- WHAT TO PRODUCE: Starting at the line that contains "def Tile.dropLoads (t" and ending at the line that contains "def Tile.egFull (t", the lines below are to be given again exactly, with nothing added.

Stored items from a collection:
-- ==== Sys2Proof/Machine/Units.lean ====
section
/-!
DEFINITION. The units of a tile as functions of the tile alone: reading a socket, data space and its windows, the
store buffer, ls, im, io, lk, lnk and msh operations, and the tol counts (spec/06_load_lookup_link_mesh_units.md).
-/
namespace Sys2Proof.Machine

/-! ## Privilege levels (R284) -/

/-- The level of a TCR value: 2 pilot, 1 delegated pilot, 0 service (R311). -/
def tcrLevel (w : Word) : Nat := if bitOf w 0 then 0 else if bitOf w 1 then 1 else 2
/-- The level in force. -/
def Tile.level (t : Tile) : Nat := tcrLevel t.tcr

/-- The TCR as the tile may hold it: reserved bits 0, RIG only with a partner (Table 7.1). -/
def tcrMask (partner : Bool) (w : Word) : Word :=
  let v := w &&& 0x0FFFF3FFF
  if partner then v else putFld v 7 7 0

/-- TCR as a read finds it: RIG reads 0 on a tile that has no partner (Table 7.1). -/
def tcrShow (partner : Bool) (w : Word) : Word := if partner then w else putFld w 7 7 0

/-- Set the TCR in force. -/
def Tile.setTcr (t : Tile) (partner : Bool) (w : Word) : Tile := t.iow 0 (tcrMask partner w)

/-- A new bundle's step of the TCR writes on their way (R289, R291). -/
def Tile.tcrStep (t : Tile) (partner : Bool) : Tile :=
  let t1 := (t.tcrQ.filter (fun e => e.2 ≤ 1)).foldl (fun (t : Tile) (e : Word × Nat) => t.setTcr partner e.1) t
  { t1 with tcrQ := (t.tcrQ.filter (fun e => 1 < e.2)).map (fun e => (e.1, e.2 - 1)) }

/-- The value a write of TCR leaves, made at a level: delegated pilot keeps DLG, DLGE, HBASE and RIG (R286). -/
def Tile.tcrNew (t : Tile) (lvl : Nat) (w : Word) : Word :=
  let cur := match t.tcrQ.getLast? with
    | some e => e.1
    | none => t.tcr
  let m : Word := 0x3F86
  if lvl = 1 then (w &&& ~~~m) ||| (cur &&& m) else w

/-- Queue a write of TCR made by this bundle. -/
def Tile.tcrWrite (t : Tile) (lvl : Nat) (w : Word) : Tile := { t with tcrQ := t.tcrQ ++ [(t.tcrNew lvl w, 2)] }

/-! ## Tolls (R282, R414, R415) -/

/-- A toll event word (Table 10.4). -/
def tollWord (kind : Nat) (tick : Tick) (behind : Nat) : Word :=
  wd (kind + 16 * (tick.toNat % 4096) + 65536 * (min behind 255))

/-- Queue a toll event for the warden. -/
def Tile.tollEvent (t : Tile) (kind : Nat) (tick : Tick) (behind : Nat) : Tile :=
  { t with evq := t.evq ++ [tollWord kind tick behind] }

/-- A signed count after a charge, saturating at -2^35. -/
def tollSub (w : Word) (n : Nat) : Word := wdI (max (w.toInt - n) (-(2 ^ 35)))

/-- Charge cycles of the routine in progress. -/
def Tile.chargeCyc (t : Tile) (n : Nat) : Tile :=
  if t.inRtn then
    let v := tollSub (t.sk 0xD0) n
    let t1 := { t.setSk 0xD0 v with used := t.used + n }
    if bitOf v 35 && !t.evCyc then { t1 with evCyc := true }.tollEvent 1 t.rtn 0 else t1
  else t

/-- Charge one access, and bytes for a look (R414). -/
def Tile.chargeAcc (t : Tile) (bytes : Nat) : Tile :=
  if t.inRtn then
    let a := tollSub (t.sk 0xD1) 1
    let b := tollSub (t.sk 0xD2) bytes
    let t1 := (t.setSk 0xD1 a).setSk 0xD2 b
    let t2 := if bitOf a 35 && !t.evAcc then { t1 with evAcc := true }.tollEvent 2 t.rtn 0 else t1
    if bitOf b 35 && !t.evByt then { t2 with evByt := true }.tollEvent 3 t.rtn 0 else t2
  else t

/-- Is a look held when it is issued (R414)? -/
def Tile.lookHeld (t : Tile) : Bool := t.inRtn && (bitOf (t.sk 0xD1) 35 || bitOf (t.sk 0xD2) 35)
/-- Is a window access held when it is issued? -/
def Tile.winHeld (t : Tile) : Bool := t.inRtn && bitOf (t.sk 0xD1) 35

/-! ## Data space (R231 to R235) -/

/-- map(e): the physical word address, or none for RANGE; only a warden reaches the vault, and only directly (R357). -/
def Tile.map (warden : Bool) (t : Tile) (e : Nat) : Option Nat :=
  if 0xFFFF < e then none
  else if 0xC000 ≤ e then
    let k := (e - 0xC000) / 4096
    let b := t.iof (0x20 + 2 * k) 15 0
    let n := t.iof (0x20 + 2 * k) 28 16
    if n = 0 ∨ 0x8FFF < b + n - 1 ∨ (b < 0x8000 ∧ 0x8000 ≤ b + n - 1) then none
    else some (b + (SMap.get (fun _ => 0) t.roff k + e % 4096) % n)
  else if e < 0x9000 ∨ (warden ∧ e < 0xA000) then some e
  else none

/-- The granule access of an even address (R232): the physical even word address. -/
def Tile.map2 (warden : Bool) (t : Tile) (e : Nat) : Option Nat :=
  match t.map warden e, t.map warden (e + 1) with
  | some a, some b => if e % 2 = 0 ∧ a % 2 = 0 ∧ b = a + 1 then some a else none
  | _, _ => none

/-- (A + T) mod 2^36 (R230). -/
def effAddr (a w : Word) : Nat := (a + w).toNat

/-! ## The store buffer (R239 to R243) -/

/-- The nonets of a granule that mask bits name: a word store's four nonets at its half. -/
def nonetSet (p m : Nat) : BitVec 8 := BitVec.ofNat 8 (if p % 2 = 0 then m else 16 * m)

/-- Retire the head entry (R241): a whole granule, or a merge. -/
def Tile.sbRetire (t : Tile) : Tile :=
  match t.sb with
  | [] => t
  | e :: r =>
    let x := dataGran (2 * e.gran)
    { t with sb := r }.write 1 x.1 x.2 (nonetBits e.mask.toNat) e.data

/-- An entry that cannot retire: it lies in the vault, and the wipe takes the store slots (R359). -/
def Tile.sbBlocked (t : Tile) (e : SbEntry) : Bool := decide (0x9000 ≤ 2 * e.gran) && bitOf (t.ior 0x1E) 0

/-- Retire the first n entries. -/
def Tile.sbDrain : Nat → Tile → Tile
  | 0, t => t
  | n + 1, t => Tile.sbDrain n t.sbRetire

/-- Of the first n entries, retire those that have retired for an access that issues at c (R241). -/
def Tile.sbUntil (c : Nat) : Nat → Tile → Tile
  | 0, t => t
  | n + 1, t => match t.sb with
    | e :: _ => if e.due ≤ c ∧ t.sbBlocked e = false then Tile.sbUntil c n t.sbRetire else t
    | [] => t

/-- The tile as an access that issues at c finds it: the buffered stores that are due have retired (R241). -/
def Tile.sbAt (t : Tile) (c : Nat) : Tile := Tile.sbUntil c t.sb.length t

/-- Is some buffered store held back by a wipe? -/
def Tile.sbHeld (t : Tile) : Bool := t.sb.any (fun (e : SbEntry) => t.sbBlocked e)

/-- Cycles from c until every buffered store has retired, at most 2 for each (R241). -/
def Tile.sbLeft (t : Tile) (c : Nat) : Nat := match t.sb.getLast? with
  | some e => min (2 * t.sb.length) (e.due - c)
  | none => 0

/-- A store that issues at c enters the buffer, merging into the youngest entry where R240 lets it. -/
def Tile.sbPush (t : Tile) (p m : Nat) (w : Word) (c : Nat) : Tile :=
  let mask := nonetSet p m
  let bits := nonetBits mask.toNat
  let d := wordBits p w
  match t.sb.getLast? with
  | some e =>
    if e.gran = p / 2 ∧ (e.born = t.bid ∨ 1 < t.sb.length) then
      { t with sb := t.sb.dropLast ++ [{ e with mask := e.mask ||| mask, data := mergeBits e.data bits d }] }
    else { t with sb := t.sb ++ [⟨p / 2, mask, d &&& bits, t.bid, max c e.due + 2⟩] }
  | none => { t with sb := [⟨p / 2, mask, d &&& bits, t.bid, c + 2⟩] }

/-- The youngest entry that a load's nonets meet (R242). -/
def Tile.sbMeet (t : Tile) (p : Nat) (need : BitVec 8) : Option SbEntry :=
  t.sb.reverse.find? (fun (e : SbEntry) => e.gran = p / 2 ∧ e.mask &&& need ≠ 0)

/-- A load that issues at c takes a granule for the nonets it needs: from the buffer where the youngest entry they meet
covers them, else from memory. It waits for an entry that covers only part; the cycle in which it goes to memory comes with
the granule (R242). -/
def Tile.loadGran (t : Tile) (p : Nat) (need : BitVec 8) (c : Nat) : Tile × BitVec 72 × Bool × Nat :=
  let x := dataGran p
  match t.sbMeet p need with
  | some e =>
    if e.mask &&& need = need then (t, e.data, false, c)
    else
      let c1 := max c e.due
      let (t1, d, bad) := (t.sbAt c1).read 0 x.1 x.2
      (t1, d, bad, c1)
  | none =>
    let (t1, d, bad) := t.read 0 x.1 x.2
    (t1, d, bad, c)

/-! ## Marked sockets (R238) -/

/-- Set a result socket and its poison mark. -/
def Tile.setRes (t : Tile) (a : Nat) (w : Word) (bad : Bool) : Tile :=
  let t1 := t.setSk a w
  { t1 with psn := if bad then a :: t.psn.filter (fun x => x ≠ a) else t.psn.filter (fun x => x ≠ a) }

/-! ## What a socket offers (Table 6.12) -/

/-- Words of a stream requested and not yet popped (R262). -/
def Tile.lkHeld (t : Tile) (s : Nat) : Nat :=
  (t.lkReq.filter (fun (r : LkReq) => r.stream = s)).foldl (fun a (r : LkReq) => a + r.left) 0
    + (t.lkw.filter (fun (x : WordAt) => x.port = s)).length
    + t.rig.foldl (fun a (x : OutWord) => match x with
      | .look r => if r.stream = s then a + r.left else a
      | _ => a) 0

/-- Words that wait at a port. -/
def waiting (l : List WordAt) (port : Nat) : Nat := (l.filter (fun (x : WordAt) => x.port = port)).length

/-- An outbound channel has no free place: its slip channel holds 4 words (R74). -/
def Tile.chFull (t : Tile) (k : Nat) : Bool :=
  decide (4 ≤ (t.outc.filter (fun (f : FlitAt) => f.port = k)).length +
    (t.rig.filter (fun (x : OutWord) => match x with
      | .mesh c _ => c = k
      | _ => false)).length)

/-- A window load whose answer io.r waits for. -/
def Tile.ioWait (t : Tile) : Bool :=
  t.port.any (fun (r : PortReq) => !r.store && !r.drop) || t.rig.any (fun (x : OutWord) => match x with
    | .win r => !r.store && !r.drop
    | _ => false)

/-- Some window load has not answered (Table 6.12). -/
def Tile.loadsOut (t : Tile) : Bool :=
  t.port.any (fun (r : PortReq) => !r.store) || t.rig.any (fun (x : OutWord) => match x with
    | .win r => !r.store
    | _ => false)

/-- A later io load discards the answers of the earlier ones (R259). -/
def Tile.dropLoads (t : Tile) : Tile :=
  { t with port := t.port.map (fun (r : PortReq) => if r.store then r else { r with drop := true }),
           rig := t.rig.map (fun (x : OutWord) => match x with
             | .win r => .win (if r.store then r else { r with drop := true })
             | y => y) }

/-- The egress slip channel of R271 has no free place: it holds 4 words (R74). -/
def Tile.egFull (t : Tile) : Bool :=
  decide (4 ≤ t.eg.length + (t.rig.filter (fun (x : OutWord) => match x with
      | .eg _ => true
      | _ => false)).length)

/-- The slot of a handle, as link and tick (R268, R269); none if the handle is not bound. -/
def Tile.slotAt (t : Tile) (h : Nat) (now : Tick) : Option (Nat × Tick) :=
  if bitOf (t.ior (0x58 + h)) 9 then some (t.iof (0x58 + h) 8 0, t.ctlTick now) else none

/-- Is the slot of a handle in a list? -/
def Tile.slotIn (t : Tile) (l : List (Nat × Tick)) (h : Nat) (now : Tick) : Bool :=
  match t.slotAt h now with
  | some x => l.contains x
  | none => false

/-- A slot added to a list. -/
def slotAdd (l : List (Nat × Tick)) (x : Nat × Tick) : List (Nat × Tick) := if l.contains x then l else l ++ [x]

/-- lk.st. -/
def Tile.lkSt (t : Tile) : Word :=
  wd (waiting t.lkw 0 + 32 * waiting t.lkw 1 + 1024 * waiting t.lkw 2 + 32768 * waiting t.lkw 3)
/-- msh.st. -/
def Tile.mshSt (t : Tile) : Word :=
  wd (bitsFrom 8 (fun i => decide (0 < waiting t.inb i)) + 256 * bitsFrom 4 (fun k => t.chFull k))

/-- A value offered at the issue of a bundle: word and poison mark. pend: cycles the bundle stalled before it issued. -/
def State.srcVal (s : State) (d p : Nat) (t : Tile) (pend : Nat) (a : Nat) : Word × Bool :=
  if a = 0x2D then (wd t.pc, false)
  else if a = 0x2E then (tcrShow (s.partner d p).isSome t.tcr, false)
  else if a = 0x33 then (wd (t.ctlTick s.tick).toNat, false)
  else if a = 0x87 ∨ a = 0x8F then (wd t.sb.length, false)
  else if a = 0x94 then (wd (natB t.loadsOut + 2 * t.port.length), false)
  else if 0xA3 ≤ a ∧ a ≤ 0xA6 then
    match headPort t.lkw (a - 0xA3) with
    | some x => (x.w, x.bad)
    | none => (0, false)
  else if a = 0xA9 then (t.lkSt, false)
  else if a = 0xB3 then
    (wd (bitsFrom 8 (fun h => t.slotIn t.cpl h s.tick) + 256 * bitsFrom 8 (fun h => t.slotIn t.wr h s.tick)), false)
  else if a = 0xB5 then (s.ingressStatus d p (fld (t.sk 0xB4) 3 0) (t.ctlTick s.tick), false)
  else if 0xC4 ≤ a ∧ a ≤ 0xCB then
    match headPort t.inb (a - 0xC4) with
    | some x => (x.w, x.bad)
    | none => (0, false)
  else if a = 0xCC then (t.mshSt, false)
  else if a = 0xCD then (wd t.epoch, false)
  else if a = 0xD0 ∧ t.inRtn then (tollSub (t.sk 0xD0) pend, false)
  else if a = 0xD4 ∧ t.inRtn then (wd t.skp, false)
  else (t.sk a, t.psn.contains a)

- RESPONSE FOR THIS EXERCISE:
def Tile.dropLoads (t : Tile) : Tile :=
  { t with port := t.port.map (fun (r : PortReq) => if r.store then r else { r with drop := true }),
           rig := t.rig.map (fun (x : OutWord) => match x with
             | .win r => .win (if r.store then r else { r with drop := true })
             | y => y) }

/-- The egress slip channel of R271 has no free place: it holds 4 words (R74). -/
def Tile.egFull (t : Tile) : Bool :=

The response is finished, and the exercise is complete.